I am new to this Forum, but I like what I see. A great information source with many informed and knowledgeable folks. It is a pleasure to join ya!

I have a Stihl 026 Pro I purchased from my local Stihl dealer, new, in '01. The saw has seen some use, but nothing like I put my other Stihl saws thru when I was in the Landscape Contracting/Tree Service biz years back. After about 1 1/2 years of light to moderate service, the saw will leak any remaining fuel in the tank after I cased and stored it. It didn't matter if the saw was sitting upright, or on the side case......it leaked ALL the remaining fuel. After jacking around with the dealer on this issue for quite a while (who I have purchased from for years) I decided to just dump the remaining fuel after use and fill it the next time I cut.

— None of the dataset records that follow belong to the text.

-- ==== Sys2Proof/Certificates/Slice0/Obligations.lean ====
section
/-! DEFINITION. The statements of this row. `s.routed p r = some (who, tag)` says that request `r` is the one port `p` has routed
and its owner has not taken yet, from the party `who` with the tag `tag`; `s.reply p r tag code result` is `s` with the
reply handed back to port `p` and the port's outstanding request none. -/

open Sys2Proof Sys2Proof.Machine

/-! ### The step -/

/-- A step takes the command at the front of the queue: it is `exec` of that command on the state with the queue's rest. -/
def Obligations.StepRunsFrontCommand : Prop :=
  (∀ (c : Instr) (s : State), step { s with pending := c :: s.pending } = exec c s) ∧
    ∀ (c : Instr) (rest : List Instr) (s : State), s.pending = c :: rest → step s = exec c { s with pending := rest }

/-- On an empty queue each port sends its oldest message (the model's choice, assumption 3): every link that is UP and whose
channel is bound to it, and the console port. A frame takes the link's sequence number, which then rises by one (R190). -/
def Obligations.EmptyQueueSendsOldest : Prop :=
  ∀ s : State, s.pending = [] → ∃ t, step s = .next t ∧ t.pending = [] ∧
    (∀ l m rest, l < 16 → (s.link l).up = true → (s.chan l).binding = .link → (s.link l).unsent = m :: rest →
      t.link l = { s.link l with
        unsent := rest, line := some (m, (s.link l).sequence)
        sequence := if m.isFrame then (s.link l).sequence + 1 else (s.link l).sequence }) ∧
    (∀ m rest, s.conUnsent = m :: rest → t.conUnsent = rest ∧ t.conLine = some m) ∧
    t.jobs = s.jobs ∧ t.segs = s.segs ∧ t.cues = s.cues ∧ t.takes = s.takes ∧ t.exts = s.exts ∧ t.chans = s.chans ∧
    t.mem = s.mem ∧ t.notices = s.notices ∧ t.buffer = s.buffer

/-- Every command answers a next state, and takes nothing from the queue and adds nothing to it: no command stops the part.
That no fault and no refusal exists, and that an event which cannot occur changes nothing instead, are the model's
choices (assumptions 29 and 2). -/
def Obligations.EveryCommandAnswers : Prop := ∀ (c : Instr) (s : State), ∃ t, exec c s = .next t ∧ t.pending = s.pending

/-! ### Routing and replies -/

/-- What it is for a request to be routed, and what a reply does: the outstanding request of the port becomes none, and the
reply joins the messages of the port, on a link only while it is UP and its channel is bound to it (the model's reading,
assumption 1). A request for the channel of a link is not routed while that channel is bound to BULK (R116; that it then
waits is the model's choice, assumption 43). The bytes of a reply: its envelope, and after the fixed results the presence
word, 1 byte or 2 for more than 8 optional results, with bit i set for the (i + 1)th of them, then the results present in
ascending order (R203, R204; sections 12.2 and 12.3). -/
def Obligations.RoutedRequestsAndReplies : Prop :=
  (∀ (s : State) (r : Request) (w : Party) (tag : Byte),
    s.routed .console r = some (w, tag) ↔ w = .console ∧ s.conOutstanding = some ⟨r, tag⟩) ∧
  (∀ (s : State) (l : Fin 16) (r : Request) (w : Party) (tag : Byte), s.routed (.station l) r = some (w, tag) ↔
    ((s.chan l).binding = .link ∨ (match r with
      | .openJob .. | .attach .. | .setCaptureMode .. | .sealMode .. | .captureSetup .. | .record | .readback ..
      | .readbackEnd | .play | .pause | .loadTake .. | .halt | .rewind .. | .forward .. | .jump .. | .returnPlay
      | .playSetup .. | .readChannel .. | .setProfile .. | .readProfiles .. => False
      | _ => True)) ∧
    ∃ role person, w = .station l role person ∧ (s.link l).outstanding = some ⟨r, tag, role, person⟩) ∧
  (∀ (s : State) (r : Request) (tag : Byte) (c : ReplyCode) (res : Result), s.reply .console r tag c res =
    { s with conOutstanding := none, conUnsent := s.conUnsent ++ [⟨requestKind r, tag, c, res⟩] }) ∧
  (∀ (s : State) (l : Fin 16) (r : Request) (tag : Byte) (c : ReplyCode) (res : Result),
    (s.reply (.station l) r tag c res).link l = { s.link l with
      outstanding := none
      unsent := if (s.link l).up = true ∧ (s.chan l).binding = .link then
          (s.link l).unsent ++ [.reply (requestKind r) tag c res] else (s.link l).unsent } ∧
    (∀ k, k ≠ l.val → (s.reply (.station l) r tag c res).link k = s.link k) ∧
    ∃ links, s.reply (.station l) r tag c res = { s with links := links }) ∧
  (∀ (kind : Nat) (tag : Byte) (c : ReplyCode) (res : Result), replyBytes kind tag c res =
    [3] ++ toBytes 2 (res.bytes.length + 3) ++ [BitVec.ofNat 8 kind, tag, BitVec.ofNat 8 c.code] ++ res.bytes) ∧
  (∀ res : Result, ∃ word : Nat, word < 2 ^ res.optional.length ∧
    (∀ i o, res.optional[i]? = some o → word.testBit i = o.isSome) ∧
    res.bytes = res.fixed.flatMap Item.bytes ++
      (if res.optional = [] then [] else toBytes (if 8 < res.optional.length then 2 else 1) word) ++
      (res.optional.flatMap fun o => (o.getD []).flatMap Item.bytes) ++ res.rest.flatMap Item.bytes)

The saw is always transported cased, and has never been dropped or abused. (I have an 028 Wood Boss that is at least 20 years old, and is still kickin', and I pride myself in caring for my saws very well.) In short, is this a problem with this model saw? My dealer has really peeved me, as they have been no help at all, after my years of dealing with them, and spending serious green. All they said was it was most likely the tank, and the repair would be nearly $300 or so?. I finally have had it with the problem, and emailed Stihl this morning. I haven't had to contact Stihl until now, as my experience with their power equipment has mostly been very positive. I know there are many, many years of experience here at the forum, and am interested to see some comments or advice. Thanks in advance for any and all help/advice/solutions!


----------



## Lakeside53 (May 30, 2006)

No, it's not a problem with this model or other models that use a similar tank. I've seen a couple leak from seams, and a LOT leak from where a chain throw has punched a hole!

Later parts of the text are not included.